**What to produce:** Search the data for the word "travel" and copy out every line that has it.

**Exercise data:**
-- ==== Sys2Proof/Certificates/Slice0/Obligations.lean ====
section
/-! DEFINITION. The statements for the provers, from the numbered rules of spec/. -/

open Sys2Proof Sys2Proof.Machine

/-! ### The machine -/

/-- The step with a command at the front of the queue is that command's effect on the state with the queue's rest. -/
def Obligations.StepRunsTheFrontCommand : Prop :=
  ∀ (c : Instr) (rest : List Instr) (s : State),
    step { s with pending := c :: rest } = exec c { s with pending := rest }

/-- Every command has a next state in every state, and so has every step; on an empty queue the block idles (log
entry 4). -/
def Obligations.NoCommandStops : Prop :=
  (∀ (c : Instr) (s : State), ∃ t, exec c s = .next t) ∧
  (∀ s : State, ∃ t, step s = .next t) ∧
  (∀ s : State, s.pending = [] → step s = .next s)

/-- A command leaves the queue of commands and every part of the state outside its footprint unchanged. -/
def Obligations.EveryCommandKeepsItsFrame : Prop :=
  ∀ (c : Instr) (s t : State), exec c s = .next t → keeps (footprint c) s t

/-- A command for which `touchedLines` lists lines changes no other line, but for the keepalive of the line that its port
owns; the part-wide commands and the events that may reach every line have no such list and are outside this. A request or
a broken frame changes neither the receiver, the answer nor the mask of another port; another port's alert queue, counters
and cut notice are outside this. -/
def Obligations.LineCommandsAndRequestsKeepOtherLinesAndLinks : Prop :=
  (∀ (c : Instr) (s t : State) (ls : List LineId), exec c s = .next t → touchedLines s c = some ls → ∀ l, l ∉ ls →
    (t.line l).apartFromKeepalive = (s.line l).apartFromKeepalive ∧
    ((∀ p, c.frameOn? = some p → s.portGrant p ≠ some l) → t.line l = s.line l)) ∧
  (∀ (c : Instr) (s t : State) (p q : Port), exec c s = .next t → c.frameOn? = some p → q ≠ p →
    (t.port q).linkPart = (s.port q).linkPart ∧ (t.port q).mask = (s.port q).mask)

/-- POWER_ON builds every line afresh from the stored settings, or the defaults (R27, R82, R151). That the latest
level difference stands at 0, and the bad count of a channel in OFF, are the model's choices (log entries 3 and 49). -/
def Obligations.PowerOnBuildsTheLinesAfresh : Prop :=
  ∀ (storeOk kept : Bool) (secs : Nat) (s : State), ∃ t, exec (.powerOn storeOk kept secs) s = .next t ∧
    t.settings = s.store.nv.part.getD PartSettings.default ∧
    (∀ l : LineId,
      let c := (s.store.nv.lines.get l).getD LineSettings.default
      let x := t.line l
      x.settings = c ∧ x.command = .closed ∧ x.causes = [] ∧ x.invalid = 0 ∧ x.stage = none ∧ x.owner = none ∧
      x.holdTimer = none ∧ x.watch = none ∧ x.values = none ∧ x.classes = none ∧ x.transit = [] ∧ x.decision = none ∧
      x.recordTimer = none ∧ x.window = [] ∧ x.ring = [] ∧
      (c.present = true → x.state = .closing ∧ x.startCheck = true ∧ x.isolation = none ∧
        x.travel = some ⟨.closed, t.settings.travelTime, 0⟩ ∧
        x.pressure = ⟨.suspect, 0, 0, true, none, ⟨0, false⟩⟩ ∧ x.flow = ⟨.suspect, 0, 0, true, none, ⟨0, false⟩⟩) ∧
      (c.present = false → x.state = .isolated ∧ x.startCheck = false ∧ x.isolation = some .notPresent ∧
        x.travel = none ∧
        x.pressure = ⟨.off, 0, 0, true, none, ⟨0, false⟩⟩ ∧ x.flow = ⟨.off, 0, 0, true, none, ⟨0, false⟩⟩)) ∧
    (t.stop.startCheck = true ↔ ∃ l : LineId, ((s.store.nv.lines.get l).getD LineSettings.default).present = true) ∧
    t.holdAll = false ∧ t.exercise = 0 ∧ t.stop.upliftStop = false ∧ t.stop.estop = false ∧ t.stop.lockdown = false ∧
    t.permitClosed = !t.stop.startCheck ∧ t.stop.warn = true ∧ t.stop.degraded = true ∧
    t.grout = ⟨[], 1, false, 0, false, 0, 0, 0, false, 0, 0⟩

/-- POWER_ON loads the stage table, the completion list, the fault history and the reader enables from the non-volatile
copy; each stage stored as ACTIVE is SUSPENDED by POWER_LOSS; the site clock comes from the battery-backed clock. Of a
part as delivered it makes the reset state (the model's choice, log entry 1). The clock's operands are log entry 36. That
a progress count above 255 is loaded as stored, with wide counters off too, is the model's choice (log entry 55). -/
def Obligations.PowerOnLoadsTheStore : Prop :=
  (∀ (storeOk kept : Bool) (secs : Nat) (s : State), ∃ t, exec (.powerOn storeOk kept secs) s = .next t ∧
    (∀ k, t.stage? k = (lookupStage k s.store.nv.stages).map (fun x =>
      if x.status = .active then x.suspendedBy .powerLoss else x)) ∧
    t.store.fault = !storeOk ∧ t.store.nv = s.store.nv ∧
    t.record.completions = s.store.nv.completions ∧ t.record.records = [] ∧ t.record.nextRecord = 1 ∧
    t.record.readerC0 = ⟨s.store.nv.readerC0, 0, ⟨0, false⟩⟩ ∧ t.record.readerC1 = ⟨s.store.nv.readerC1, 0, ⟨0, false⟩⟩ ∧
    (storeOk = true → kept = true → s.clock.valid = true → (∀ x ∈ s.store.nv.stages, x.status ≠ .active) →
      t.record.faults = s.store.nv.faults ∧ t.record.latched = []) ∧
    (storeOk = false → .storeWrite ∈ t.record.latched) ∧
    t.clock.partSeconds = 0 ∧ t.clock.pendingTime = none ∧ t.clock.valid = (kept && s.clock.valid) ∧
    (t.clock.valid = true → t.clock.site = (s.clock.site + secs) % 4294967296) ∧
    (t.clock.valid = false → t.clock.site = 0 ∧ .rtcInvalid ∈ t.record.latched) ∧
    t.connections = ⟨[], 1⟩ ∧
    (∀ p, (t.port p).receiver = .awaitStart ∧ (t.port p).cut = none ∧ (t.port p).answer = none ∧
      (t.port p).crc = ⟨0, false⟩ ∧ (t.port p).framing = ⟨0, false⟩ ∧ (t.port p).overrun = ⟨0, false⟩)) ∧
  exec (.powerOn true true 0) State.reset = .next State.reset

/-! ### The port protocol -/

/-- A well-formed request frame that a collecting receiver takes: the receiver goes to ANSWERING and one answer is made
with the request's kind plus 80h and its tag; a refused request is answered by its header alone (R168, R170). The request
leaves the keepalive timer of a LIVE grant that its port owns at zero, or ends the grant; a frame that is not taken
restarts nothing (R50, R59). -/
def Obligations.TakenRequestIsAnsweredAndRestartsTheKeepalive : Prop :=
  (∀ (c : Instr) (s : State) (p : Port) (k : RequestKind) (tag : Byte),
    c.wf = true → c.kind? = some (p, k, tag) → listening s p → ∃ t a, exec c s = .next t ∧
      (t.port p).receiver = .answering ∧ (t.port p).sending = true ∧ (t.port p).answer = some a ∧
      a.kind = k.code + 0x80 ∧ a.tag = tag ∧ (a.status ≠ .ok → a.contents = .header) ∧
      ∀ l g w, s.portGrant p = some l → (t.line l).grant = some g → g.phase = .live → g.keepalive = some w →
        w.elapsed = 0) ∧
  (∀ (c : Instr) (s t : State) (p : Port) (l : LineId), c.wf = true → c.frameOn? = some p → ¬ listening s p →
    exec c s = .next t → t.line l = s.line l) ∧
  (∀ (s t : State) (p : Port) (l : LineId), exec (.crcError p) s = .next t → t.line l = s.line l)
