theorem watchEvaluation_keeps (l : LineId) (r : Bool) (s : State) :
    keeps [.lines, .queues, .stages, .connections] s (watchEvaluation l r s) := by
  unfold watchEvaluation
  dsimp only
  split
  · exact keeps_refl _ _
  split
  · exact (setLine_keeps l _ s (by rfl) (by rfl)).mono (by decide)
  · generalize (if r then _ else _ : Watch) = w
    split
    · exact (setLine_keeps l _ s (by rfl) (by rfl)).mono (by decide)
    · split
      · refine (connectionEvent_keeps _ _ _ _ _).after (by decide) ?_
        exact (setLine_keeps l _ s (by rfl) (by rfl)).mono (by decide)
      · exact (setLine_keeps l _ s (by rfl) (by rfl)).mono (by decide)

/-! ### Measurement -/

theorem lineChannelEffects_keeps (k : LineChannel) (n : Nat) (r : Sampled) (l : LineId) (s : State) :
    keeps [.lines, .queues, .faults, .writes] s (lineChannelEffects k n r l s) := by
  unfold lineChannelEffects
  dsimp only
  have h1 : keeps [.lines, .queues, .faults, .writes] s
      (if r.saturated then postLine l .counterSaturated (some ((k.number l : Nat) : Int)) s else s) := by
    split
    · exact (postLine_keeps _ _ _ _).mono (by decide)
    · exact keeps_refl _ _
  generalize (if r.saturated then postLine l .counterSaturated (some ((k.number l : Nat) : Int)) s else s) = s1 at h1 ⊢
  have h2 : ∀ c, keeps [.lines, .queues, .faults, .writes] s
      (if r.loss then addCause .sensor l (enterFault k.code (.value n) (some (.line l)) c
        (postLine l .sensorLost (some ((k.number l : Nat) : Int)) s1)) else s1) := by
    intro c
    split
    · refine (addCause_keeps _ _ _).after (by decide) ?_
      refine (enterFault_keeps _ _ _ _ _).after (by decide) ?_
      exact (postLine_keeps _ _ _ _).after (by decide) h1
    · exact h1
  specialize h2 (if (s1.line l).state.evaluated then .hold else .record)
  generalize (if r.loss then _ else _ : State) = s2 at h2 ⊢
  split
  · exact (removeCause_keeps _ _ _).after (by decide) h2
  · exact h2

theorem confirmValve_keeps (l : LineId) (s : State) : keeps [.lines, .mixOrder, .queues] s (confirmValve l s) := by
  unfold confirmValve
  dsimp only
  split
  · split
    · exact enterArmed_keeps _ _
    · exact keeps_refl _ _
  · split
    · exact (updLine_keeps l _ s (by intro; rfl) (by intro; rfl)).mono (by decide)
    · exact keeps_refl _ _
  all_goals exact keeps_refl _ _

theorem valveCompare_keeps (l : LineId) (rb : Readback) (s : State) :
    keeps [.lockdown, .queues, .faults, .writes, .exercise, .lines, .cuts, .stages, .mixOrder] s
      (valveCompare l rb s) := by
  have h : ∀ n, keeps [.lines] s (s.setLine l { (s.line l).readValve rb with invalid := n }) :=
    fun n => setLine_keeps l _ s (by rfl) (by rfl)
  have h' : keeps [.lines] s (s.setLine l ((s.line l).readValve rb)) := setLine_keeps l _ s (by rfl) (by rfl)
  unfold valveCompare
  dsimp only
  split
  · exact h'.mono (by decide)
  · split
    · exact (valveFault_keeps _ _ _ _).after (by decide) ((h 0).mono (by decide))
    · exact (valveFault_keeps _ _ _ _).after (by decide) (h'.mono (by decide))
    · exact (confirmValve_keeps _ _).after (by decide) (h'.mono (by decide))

**The answer:**
        x.travel = some ⟨.closed, t.settings.travelTime, 0⟩ ∧
        x.travel = none ∧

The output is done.